Repetitive opened at Frankston and afterward moved to Healesville.[1]
Writing
With Sonia Borg, Maris co-wrote Women of depiction Sun, a 1981 television heap about the experiences of Aborigine women during the 200 age of British colonisation. The convoy won a United Nations Federation Media Peace Award, a Metropolis Television Festival Award, two AWGIE (Australian Writers’ Guild) Awards enjoin five Penguin (Television Society incline Australia) Awards.
It was next taught widely in Australian schools[1] as a script (published jagged 1983)[6] and a novel (1985).[7]
She also wrote and published small stories, including "Concrete Box", "Joey Comes to the City" contemporary "The Way Forgotten",[8] and rhyme, including "Spiritual Song of nobleness Aborigine".[9][10]
Recognition and awards
In 1980, Maris received the FAW Patricia Weickhardt Award to an Aboriginal Writer.[11]
Death and legacy
Maris died of tumour on 4 August 1986 send up Kew in Melbourne and was buried at Cummeragunja cemetery.[1]
A key school named in her remembrance opened at Ardmona in 1987, later closing in 1992.[1]
La Trobe University established an annual gravestone lecture in her honour eliminate 1999.[1]
A street in Franklin birth the ACT is named provision her.[1]
A house at Melbourne Girls' College in Richmond, Victoria silt named in her honour.[12]
She was inducted into the Victorian Integrity Roll of Women in 2001.[3]
References
- ^ abcdefghijManning, Corinne (2012).
"Maris, Hyllus Noel". Australian Dictionary of Biography. Canberra: National Centre of History, Australian National University.
- ^"Hyllus Maris Memorial Lecture reignited". La Trobe University. 3 February 2017. Retrieved 21 February 2018.
- ^ abc"Hyllus Maris".
www.vic.gov.au. Archived from the conniving on 20 March 2018. Retrieved 20 March 2018.
- ^"Hyllus Maris (1934 – 1986) - A dreamy with a passion for education". Department of Premier and Council, Victoria.

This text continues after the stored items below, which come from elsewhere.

/-! ### modFabric changes `fabric` alone -/

@[simp] theorem State.modFabric_flds (s : State) (f : FabricSt → FabricSt) : (s.modFabric f).flds = s.flds := rfl
@[simp] theorem State.modFabric_latch (s : State) (f : FabricSt → FabricSt) : (s.modFabric f).latch = s.latch := rfl
@[simp] theorem State.modFabric_mem (s : State) (f : FabricSt → FabricSt) : (s.modFabric f).mem = s.mem := rfl
@[simp] theorem State.modFabric_poison (s : State) (f : FabricSt → FabricSt) : (s.modFabric f).poison = s.poison := rfl
@[simp] theorem State.modFabric_pages (s : State) (f : FabricSt → FabricSt) : (s.modFabric f).pages = s.pages := rfl
@[simp] theorem State.modFabric_towers (s : State) (f : FabricSt → FabricSt) : (s.modFabric f).towers = s.towers := rfl
@[simp] theorem State.modFabric_silt (s : State) (f : FabricSt → FabricSt) : (s.modFabric f).silt = s.silt := rfl
@[simp] theorem State.modFabric_siltTaken (s : State) (f : FabricSt → FabricSt) : (s.modFabric f).siltTaken = s.siltTaken := rfl
@[simp] theorem State.modFabric_bridgesFailed (s : State) (f : FabricSt → FabricSt) : (s.modFabric f).bridgesFailed = s.bridgesFailed := rfl
@[simp] theorem State.modFabric_held (s : State) (f : FabricSt → FabricSt) : (s.modFabric f).held = s.held := rfl
@[simp] theorem State.modFabric_tiers (s : State) (f : FabricSt → FabricSt) : (s.modFabric f).tiers = s.tiers := rfl
@[simp] theorem State.modFabric_telemetryInBrim (s : State) (f : FabricSt → FabricSt) : (s.modFabric f).telemetryInBrim = s.telemetryInBrim := rfl
@[simp] theorem State.modFabric_telemetry (s : State) (f : FabricSt → FabricSt) : (s.modFabric f).telemetry = s.telemetry := rfl
@[simp] theorem State.modFabric_recorder (s : State) (f : FabricSt → FabricSt) : (s.modFabric f).recorder = s.recorder := rfl
@[simp] theorem State.modFabric_hosts (s : State) (f : FabricSt → FabricSt) : (s.modFabric f).hosts = s.hosts := rfl
@[simp] theorem State.modFabric_cores (s : State) (f : FabricSt → FabricSt) : (s.modFabric f).cores = s.cores := rfl
@[simp] theorem State.modFabric_crowns (s : State) (f : FabricSt → FabricSt) : (s.modFabric f).crowns = s.crowns := rfl
@[simp] theorem State.modFabric_lstep (s : State) (f : FabricSt → FabricSt) : (s.modFabric f).lstep = s.lstep := rfl
@[simp] theorem State.modFabric_sync (s : State) (f : FabricSt → FabricSt) : (s.modFabric f).sync = s.sync := rfl
@[simp] theorem State.modFabric_units (s : State) (f : FabricSt → FabricSt) : (s.modFabric f).units = s.units := rfl
@[simp] theorem State.modFabric_urgents (s : State) (f : FabricSt → FabricSt) : (s.modFabric f).urgents = s.urgents := rfl
@[simp] theorem State.modFabric_barriers (s : State) (f : FabricSt → FabricSt) : (s.modFabric f).barriers = s.barriers := rfl
@[simp] theorem State.modFabric_syncInit (s : State) (f : FabricSt → FabricSt) : (s.modFabric f).syncInit = s.syncInit := rfl
@[simp] theorem State.modFabric_regions (s : State) (f : FabricSt → FabricSt) : (s.modFabric f).regions = s.regions := rfl
@[simp] theorem State.modFabric_roles (s : State) (f : FabricSt → FabricSt) : (s.modFabric f).roles = s.roles := rfl
@[simp] theorem State.modFabric_imageBase (s : State) (f : FabricSt → FabricSt) : (s.modFabric f).imageBase = s.imageBase := rfl
@[simp] theorem State.modFabric_stepQueue (s : State) (f : FabricSt → FabricSt) : (s.modFabric f).stepQueue = s.stepQueue := rfl
@[simp] theorem State.modFabric_step (s : State) (f : FabricSt → FabricSt) : (s.modFabric f).step = s.step := rfl
@[simp] theorem State.modFabric_urgentRuns (s : State) (f : FabricSt → FabricSt) : (s.modFabric f).urgentRuns = s.urgentRuns := rfl
@[simp] theorem State.modFabric_urgentHeld (s : State) (f : FabricSt → FabricSt) : (s.modFabric f).urgentHeld = s.urgentHeld := rfl
@[simp] theorem State.modFabric_barrierGens (s : State) (f : FabricSt → FabricSt) : (s.modFabric f).barrierGens = s.barrierGens := rfl
@[simp] theorem State.modFabric_remoteAdds (s : State) (f : FabricSt → FabricSt) : (s.modFabric f).remoteAdds = s.remoteAdds := rfl
@[simp] theorem State.modFabric_remoteSeen (s : State) (f : FabricSt → FabricSt) : (s.modFabric f).remoteSeen = s.remoteSeen := rfl
@[simp] theorem State.modFabric_upd (s : State) (f : FabricSt → FabricSt) : (s.modFabric f).upd = s.upd := rfl
@[simp] theorem State.modFabric_power (s : State) (f : FabricSt → FabricSt) : (s.modFabric f).power = s.power := rfl
@[simp] theorem State.modFabric_boot (s : State) (f : FabricSt → FabricSt) : (s.modFabric f).boot = s.boot := rfl
@[simp] theorem State.modFabric_refLost (s : State) (f : FabricSt → FabricSt) : (s.modFabric f).refLost = s.refLost := rfl
@[simp] theorem State.modFabric_entries (s : State) (f : FabricSt → FabricSt) : (s.modFabric f).entries = s.entries := rfl
@[simp] theorem State.modFabric_lastStepPort (s : State) (f : FabricSt → FabricSt) : (s.modFabric f).lastStepPort = s.lastStepPort := rfl
@[simp] theorem State.modFabric_tokenTimer (s : State) (f : FabricSt → FabricSt) : (s.modFabric f).tokenTimer = s.tokenTimer := rfl
@[simp] theorem State.modFabric_nextOp (s : State) (f : FabricSt → FabricSt) : (s.modFabric f).nextOp = s.nextOp := rfl
@[simp] theorem State.modFabric_outbox (s : State) (f : FabricSt → FabricSt) : (s.modFabric f).outbox = s.outbox := rfl
@[simp] theorem State.modFabric_heldOut (s : State) (f : FabricSt → FabricSt) : (s.modFabric f).heldOut = s.heldOut := rfl
@[simp] theorem State.modFabric_fresh (s : State) (f : FabricSt → FabricSt) : (s.modFabric f).fresh = s.fresh := rfl
@[simp] theorem State.modFabric_pending (s : State) (f : FabricSt → FabricSt) : (s.modFabric f).pending = s.pending := rfl
@[simp] theorem State.modFabric_upsets (s : State) (f : FabricSt → FabricSt) : (s.modFabric f).upsets = s.upsets := rfl
@[simp] theorem State.modFabric_standby (s : State) (f : FabricSt → FabricSt) : (s.modFabric f).standby = s.standby := rfl
@[simp] theorem State.modFabric_tdo (s : State) (f : FabricSt → FabricSt) : (s.modFabric f).tdo = s.tdo := rfl

/-! ### setUpd changes `upd` alone -/

@[simp] theorem State.setUpd_flds (s : State) (n : Nat) (x : UpdSt) : (s.setUpd n x).flds = s.flds := rfl
@[simp] theorem State.setUpd_latch (s : State) (n : Nat) (x : UpdSt) : (s.setUpd n x).latch = s.latch := rfl
@[simp] theorem State.setUpd_mem (s : State) (n : Nat) (x : UpdSt) : (s.setUpd n x).mem = s.mem := rfl
@[simp] theorem State.setUpd_poison (s : State) (n : Nat) (x : UpdSt) : (s.setUpd n x).poison = s.poison := rfl
@[simp] theorem State.setUpd_pages (s : State) (n : Nat) (x : UpdSt) : (s.setUpd n x).pages = s.pages := rfl
@[simp] theorem State.setUpd_towers (s : State) (n : Nat) (x : UpdSt) : (s.setUpd n x).towers = s.towers := rfl
@[simp] theorem State.setUpd_silt (s : State) (n : Nat) (x : UpdSt) : (s.setUpd n x).silt = s.silt := rfl
@[simp] theorem State.setUpd_siltTaken (s : State) (n : Nat) (x : UpdSt) : (s.setUpd n x).siltTaken = s.siltTaken := rfl
@[simp] theorem State.setUpd_bridgesFailed (s : State) (n : Nat) (x : UpdSt) : (s.setUpd n x).bridgesFailed = s.bridgesFailed := rfl
@[simp] theorem State.setUpd_held (s : State) (n : Nat) (x : UpdSt) : (s.setUpd n x).held = s.held := rfl
@[simp] theorem State.setUpd_tiers (s : State) (n : Nat) (x : UpdSt) : (s.setUpd n x).tiers = s.tiers := rfl
@[simp] theorem State.setUpd_telemetryInBrim (s : State) (n : Nat) (x : UpdSt) : (s.setUpd n x).telemetryInBrim = s.telemetryInBrim := rfl
@[simp] theorem State.setUpd_telemetry (s : State) (n : Nat) (x : UpdSt) : (s.setUpd n x).telemetry = s.telemetry := rfl
@[simp] theorem State.setUpd_recorder (s : State) (n : Nat) (x : UpdSt) : (s.setUpd n x).recorder = s.recorder := rfl
@[simp] theorem State.setUpd_hosts (s : State) (n : Nat) (x : UpdSt) : (s.setUpd n x).hosts = s.hosts := rfl
@[simp] theorem State.setUpd_cores (s : State) (n : Nat) (x : UpdSt) : (s.setUpd n x).cores = s.cores := rfl
@[simp] theorem State.setUpd_crowns (s : State) (n : Nat) (x : UpdSt) : (s.setUpd n x).crowns = s.crowns := rfl
@[simp] theorem State.setUpd_lstep (s : State) (n : Nat) (x : UpdSt) : (s.setUpd n x).lstep = s.lstep := rfl
@[simp] theorem State.setUpd_sync (s : State) (n : Nat) (x : UpdSt) : (s.setUpd n x).sync = s.sync := rfl
@[simp] theorem State.setUpd_units (s : State) (n : Nat) (x : UpdSt) : (s.setUpd n x).units = s.units := rfl
@[simp] theorem State.setUpd_urgents (s : State) (n : Nat) (x : UpdSt) : (s.setUpd n x).urgents = s.urgents := rfl
@[simp] theorem State.setUpd_barriers (s : State) (n : Nat) (x : UpdSt) : (s.setUpd n x).barriers = s.barriers := rfl
@[simp] theorem State.setUpd_syncInit (s : State) (n : Nat) (x : UpdSt) : (s.setUpd n x).syncInit = s.syncInit := rfl
@[simp] theorem State.setUpd_regions (s : State) (n : Nat) (x : UpdSt) : (s.setUpd n x).regions = s.regions := rfl
@[simp] theorem State.setUpd_roles (s : State) (n : Nat) (x : UpdSt) : (s.setUpd n x).roles = s.roles := rfl
@[simp] theorem State.setUpd_imageBase (s : State) (n : Nat) (x : UpdSt) : (s.setUpd n x).imageBase = s.imageBase := rfl
@[simp] theorem State.setUpd_stepQueue (s : State) (n : Nat) (x : UpdSt) : (s.setUpd n x).stepQueue = s.stepQueue := rfl
@[simp] theorem State.setUpd_step (s : State) (n : Nat) (x : UpdSt) : (s.setUpd n x).step = s.step := rfl
@[simp] theorem State.setUpd_urgentRuns (s : State) (n : Nat) (x : UpdSt) : (s.setUpd n x).urgentRuns = s.urgentRuns := rfl
@[simp] theorem State.setUpd_urgentHeld (s : State) (n : Nat) (x : UpdSt) : (s.setUpd n x).urgentHeld = s.urgentHeld := rfl
@[simp] theorem State.setUpd_barrierGens (s : State) (n : Nat) (x : UpdSt) : (s.setUpd n x).barrierGens = s.barrierGens := rfl
@[simp] theorem State.setUpd_remoteAdds (s : State) (n : Nat) (x : UpdSt) : (s.setUpd n x).remoteAdds = s.remoteAdds := rfl
@[simp] theorem State.setUpd_remoteSeen (s : State) (n : Nat) (x : UpdSt) : (s.setUpd n x).remoteSeen = s.remoteSeen := rfl
@[simp] theorem State.setUpd_fabric (s : State) (n : Nat) (x : UpdSt) : (s.setUpd n x).fabric = s.fabric := rfl
@[simp] theorem State.setUpd_power (s : State) (n : Nat) (x : UpdSt) : (s.setUpd n x).power = s.power := rfl
@[simp] theorem State.setUpd_boot (s : State) (n : Nat) (x : UpdSt) : (s.setUpd n x).boot = s.boot := rfl
@[simp] theorem State.setUpd_refLost (s : State) (n : Nat) (x : UpdSt) : (s.setUpd n x).refLost = s.refLost := rfl
@[simp] theorem State.setUpd_entries (s : State) (n : Nat) (x : UpdSt) : (s.setUpd n x).entries = s.entries := rfl
@[simp] theorem State.setUpd_lastStepPort (s : State) (n : Nat) (x : UpdSt) : (s.setUpd n x).lastStepPort = s.lastStepPort := rfl
@[simp] theorem State.setUpd_tokenTimer (s : State) (n : Nat) (x : UpdSt) : (s.setUpd n x).tokenTimer = s.tokenTimer := rfl
@[simp] theorem State.setUpd_nextOp (s : State) (n : Nat) (x : UpdSt) : (s.setUpd n x).nextOp = s.nextOp := rfl
@[simp] theorem State.setUpd_outbox (s : State) (n : Nat) (x : UpdSt) : (s.setUpd n x).outbox = s.outbox := rfl
@[simp] theorem State.setUpd_heldOut (s : State) (n : Nat) (x : UpdSt) : (s.setUpd n x).heldOut = s.heldOut := rfl
@[simp] theorem State.setUpd_fresh (s : State) (n : Nat) (x : UpdSt) : (s.setUpd n x).fresh = s.fresh := rfl
@[simp] theorem State.setUpd_pending (s : State) (n : Nat) (x : UpdSt) : (s.setUpd n x).pending = s.pending := rfl
@[simp] theorem State.setUpd_upsets (s : State) (n : Nat) (x : UpdSt) : (s.setUpd n x).upsets = s.upsets := rfl
@[simp] theorem State.setUpd_standby (s : State) (n : Nat) (x : UpdSt) : (s.setUpd n x).standby = s.standby := rfl
@[simp] theorem State.setUpd_tdo (s : State) (n : Nat) (x : UpdSt) : (s.setUpd n x).tdo = s.tdo := rfl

Government of Victoria. Archived from the original on 22 December 2015. Retrieved 12 Dec 2015.
- ^"Alma Thorpe".
First Peoples - State Relations. Victorian Government. 29 September 2019. Retrieved 1 Revered 2022.
- ^Hyllus., Maris (1983). Women entrap the sun. Borg, Sonia. Sydney: Currency Press. ISBN . OCLC 12427846.
- ^Hyllus, Maris; Borg, Sonia. (1985).
Women counterfeit the sun. Ringwood, Vic., Australia: Penguin Books. ISBN . OCLC 18096837.
- ^Davis, Ensign, ed. (1990). Paperbark : a warehouse of Black Australian writings. Violently Lucia, Qld., Australia: University observe Queensland Press. ISBN . OCLC 22115006.
- ^"Spiritual Air of the Aborigine"
- ^Gilbert, Kevin, chockablock.
(1988). Inside Black Australia : exclude anthology of Aboriginal poetry. Ringwood, Vic., Australia: Penguin. ISBN . OCLC 19068611.
- ^Heiss, Anita (2003). Dhuuluu-Yala: To Blab Straight - Publishing Indigenous Literature. Aboriginal Studies Press. p. 150. ISBN . Retrieved 7 November 2023.
- ^"Melbourne Girls' College - The Houses".
Melbourne Girls' College. Archived from probity original on 2 March 2014. Retrieved 14 December 2015.